Утро – прелесть, мир – война. На передке сознания удержать удается одно: слова
– Что угодно! – Роджер на ощупь пробирается в свое узкое жилье. – Что угодно лучше этого…
Вот как фигово пришлось. Он знал, что в безумной Германии, с Врагом будет больше в своей тарелке, чем здесь, в Отделе Пси. А от времени года еще хуже. Рождество. Вляаааггггххх, хватается за живот. По-человечески или хоть как-то выносимо становилось только от Джессики. Джессика…
Тут-то его и накрыло – на полминуты, пока зевал и дрожал в длинном исподнем, мягонького, еле видимого в тепляке декабрьской зари, среди стольких острых краев книг, пачек и бумаженций, графиков и карт (и главная из них, с красными оспинами на чистой белой коже леди Лондон, надзирает за всеми…
Его жизнь была привязана к прошлому. Себя он видел некоей точкой наступающего волнового фронта, что распространяется по стерильной истории: известное прошлое, проецируемое будущее. А Джессика – разлом волны. Вдруг возникает пляж, непредсказуемое… новая жизнь. Прошлое и будущее на берегу остановились: вот как он бы это изложил.
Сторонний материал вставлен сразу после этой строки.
-- ==== Sys2Proof/Laws/Results.lean ====
section
/-! SUPPORT. What each shape of register instruction answers when nothing holds it back. -/

namespace Sys2Proof.Laws

open Sys2Proof.Machine Sys2Proof.Safety

theorem pure1_noTrap (c : Ctx) (u : Bool) (f : Nat → Word) : Safety.noTrap c u (pure1 f) = true := by
  simp [Safety.noTrap, pure1, Flags.traps, Flags.ieee, Flags.none]

theorem pure2_noTrap (c : Ctx) (u : Bool) (f : Nat → DWord) : Safety.noTrap c u (pure2 f) = true := by
  simp [Safety.noTrap, pure2, Flags.traps, Flags.ieee, Flags.none]

theorem ieee_none : Flags.none.ieee = 0#4 := by decide

theorem ieee_ofSat (b : Bool) : (Flags.ofSat b).ieee = 0#4 := by cases b <;> decide

/-- An instruction of class S that computes on registers. -/
theorem compute_issue {op : Op} {s : State} {c : Ctx} {u : Bool} {d : BitVec 7} {g : Ctx → Nat → List Word × Flags}
    (hl : op.long = false) (hc : s.ctx? = some c) (hk : clear c op.litB op.uses = true) (hp : Plain op s c)
    (ht : Safety.noTrap c u (g c) = true) :
    issue op s (fun c s => compute u d.toNat (g c) c s) = .next (after s c (onWave c (results c u d (g c)))) := by
  rw [issue_clear _ hc hk hp]
  simp only [compute_clear ht, after, State.finish, hl]
  rfl

/-- An instruction of class S that changes its own wave and goes on. -/
theorem wave_issue {op : Op} {s : State} {c : Ctx} {f : Ctx → Wave → Wave} (hl : op.long = false) (hc : s.ctx? = some c)
    (hk : clear c op.litB op.uses = true) (hp : Plain op s c) :
    issue op s (fun c s => (s.modWave c.cur.g c.cur.w (fun wv => f c wv), .next)) = .next (after s c (onWave c (f c))) := by
  rw [issue_clear _ hc hk hp]
  simp only [after, State.finish, hl]
  rfl

theorem computeMask_clear {u : Bool} {d : BitVec 7} {f : Nat → Bool × Flags} {c : Ctx} {s : State}
    (h : noTrapM c u f = true) : computeMask u d.toNat f c s = (onWave c (maskResults c u d f) s, .next) := by
  have hall : ∀ r ∈ (if u then [0] else c.lanes).map (fun i => (i, f i)), (!r.2.2.traps c.wave.sr.fpmode) = true := by
    intro r hr
    obtain ⟨i, hi, rfl⟩ := List.mem_map.mp hr
    exact List.all_eq_true.mp h i hi
  have hrec : ((if u then [0] else c.lanes).map (fun i => (i, f i))).filter (fun r => r.2.2.traps c.wave.sr.fpmode) = [] := by
    rw [List.filter_eq_nil_iff]
    intro r hr
    have := hall r hr
    simpa using this
  simp only [computeMask, List.filter_eq_self.mpr hall, hrec, List.map_nil, List.isEmpty_nil, if_true, onWave, Prod.mk.injEq,
    and_true]
  congr 1
  funext wv
  cases u
  · simp only [maskResults, Bool.false_eq_true, if_false, List.map_map, List.filter_map]
    congr 2 <;> simp [Function.comp_def]
  · simp [maskResults, Flags.unions, Flags.union, Flags.none]

theorem mask_issue {op : Op} {s : State} {c : Ctx} {u : Bool} {d : BitVec 7} {g : Ctx → Nat → Bool × Flags}
    (hl : op.long = false) (hc : s.ctx? = some c) (hk : clear c op.litB op.uses = true) (hp : Plain op s c)
    (ht : noTrapM c u (g c) = true) :
    issue op s (fun c s => computeMask u d.toNat (g c) c s) = .next (after s c (onWave c (maskResults c u d (g c)))) := by
  rw [issue_clear _ hc hk hp]
  simp only [computeMask_clear ht, after, State.finish, hl]
  rfl

/-- Nothing else holds back an instruction that only names registers. -/
theorem plainRegs {op : Op} {s : State} {c : Ctx} (bad : op.bad = none := by rfl) (illegal : op.illegal = false := by rfl)
    (also : op.also = [] := by rfl) (priv : op.priv = false := by rfl) (noTrap : op.noTrap = false := by rfl)
    (on : op.on = .any := by rfl) (cross : op.cross = fun _ => [] := by rfl) (crossWr : op.crossWr = false := by rfl)
    (mem : op.mem = false := by rfl) (ctr : op.ctr = 8 := by rfl) (hold : op.hold = false := by rfl)
    (nop : op.nop = false := by rfl) : Plain op s c where
  bad := bad
  illegal := illegal
  also := by rw [also]; rfl
  priv := .inl priv
  noTrap := .inl noTrap
  on := by rw [on]; rfl
  cross := by rw [cross]; simp
  crossWr := by rw [crossWr]; simp
  mem := .inl mem
  ctr := by rw [ctr]; simp
  hold := hold
  nop := nop

/-! ### The shapes of groups 0 to 4 -/

theorem intRR_clear {u : Bool} {d a b : BitVec 7} {s : State} {c : Ctx} {f : Word → Word → Word} (hc : s.ctx? = some c)
    (hk : clear c b [rdR u a, rdB u b, wrR u d] = true) :
    intRR u d a b s f = .next (after s c (onWave c (results c u d (pure1 fun i => f (c.A u a i) (c.B u b i))))) :=
  compute_issue rfl hc hk plainRegs (pure1_noTrap ..)

theorem intRRd_clear {u : Bool} {d a b : BitVec 7} {s : State} {c : Ctx} {f : Word → Word → Word → Word}
    (hc : s.ctx? = some c) (hk : clear c b [rdR u a, rdB u b, rdR u d, wrR u d] = true) :
    intRRd u d a b s f =
      .next (after s c (onWave c (results c u d (pure1 fun i => f (c.A u d i) (c.A u a i) (c.B u b i))))) :=
  compute_issue rfl hc hk plainRegs (pure1_noTrap ..)

theorem intRI_clear {u : Bool} {d a im : BitVec 7} {s : State} {c : Ctx} {f : Word → Word → Word} (hc : s.ctx? = some c)
    (hk : clear c 0#7 [rdR u a, wrR u d] = true) :
    intRI u d a im s f = .next (after s c (onWave c (results c u d (pure1 fun i => f (c.A u a i) (im.signExtend 32))))) :=
  compute_issue rfl hc hk plainRegs (pure1_noTrap ..)

theorem intRId_clear {u : Bool} {d a im : BitVec 7} {s : State} {c : Ctx} {f : Word → Word → Word → Word}
    (hc : s.ctx? = some c) (hk : clear c 0#7 [rdR u a, rdR u d, wrR u d] = true) :
    intRId u d a im s f =
      .next (after s c (onWave c (results c u d (pure1 fun i => f (c.A u d i) (c.A u a i) (im.signExtend 32))))) :=
  compute_issue rfl hc hk plainRegs (pure1_noTrap ..)

theorem intR_clear {u : Bool} {d a : BitVec 7} {s : State} {c : Ctx} {f : Word → Word} (hc : s.ctx? = some c)
    (hk : clear c 0#7 [rdR u a, wrR u d] = true) :
    intR u d a s f = .next (after s c (onWave c (results c u d (pure1 fun i => f (c.A u a i))))) :=
  compute_issue rfl hc hk plainRegs (pure1_noTrap ..)

/-- A list of field rules of which none is broken. -/
theorem firstBroken_none {l : List Rule} (h : l.all (fun r => r.1) = true) : firstBroken l = none := by
  induction l with
  | nil => rfl
  | cons r t ih =>
    simp only [List.all_cons, Bool.and_eq_true] at h
    obtain ⟨ok, m⟩ := r
    simp only at h
    simp [firstBroken, h.1, ih h.2]

theorem int64_clear {u : Bool} {d a b : BitVec 7} {s : State} {c : Ctx} {f : DWord → DWord → DWord} (hc : s.ctx? = some c)
    (hd : d.toNat % 2 = 0) (ha : a.toNat % 2 = 0) (hb : b.toNat % 2 = 0)
    (hk : clear c b [rdR u a 2, rdB u b 2, wrR u d 2] = true) :
    int64 u d a b s f = .next (after s c (onWave c (results c u d (pure2 fun i => f (c.A64 u a i) (c.B64 u b i))))) :=
  compute_issue rfl hc hk (plainRegs (bad := firstBroken_none (by simp [multipleOf, hd, ha, hb]))) (pure2_noTrap ..)

theorem intWide_clear {u : Bool} {d a b : BitVec 7} {s : State} {c : Ctx} {f : Word → Word → DWord} (hc : s.ctx? = some c)
    (hd : d.toNat % 2 = 0) (hk : clear c b [rdR u a, rdB u b, wrR u d 2] = true) :
    intWide u d a b s f = .next (after s c (onWave c (results c u d (pure2 fun i => f (c.A u a i) (c.B u b i))))) :=
  compute_issue rfl hc hk (plainRegs (bad := firstBroken_none (by simp [multipleOf, hd]))) (pure2_noTrap ..)

end Sys2Proof.Laws
end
Но и верить ему хотелось – так же, как любил ее, мимо всех слов, – верить, что сколь ни плохи времена, ничто не закреплено, все можно поменять и она всегда сумеет отвергнуть темное море у него за спиной, отлюбить его прочь. И (эгоистично) что от мрачного юноши, плотно укоренившегося в Смерти – решившего со Смертью прокатиться, – с Джессикой он сможет отыскать путь к жизни и к радости. Он ей никогда не говорил, старался не говорить и себе, но такова была мера его веры, когда седьмое Рождество Войны – раз-цвай-драй – накатило еще одной атакой на его костлявый дрожащий фланг…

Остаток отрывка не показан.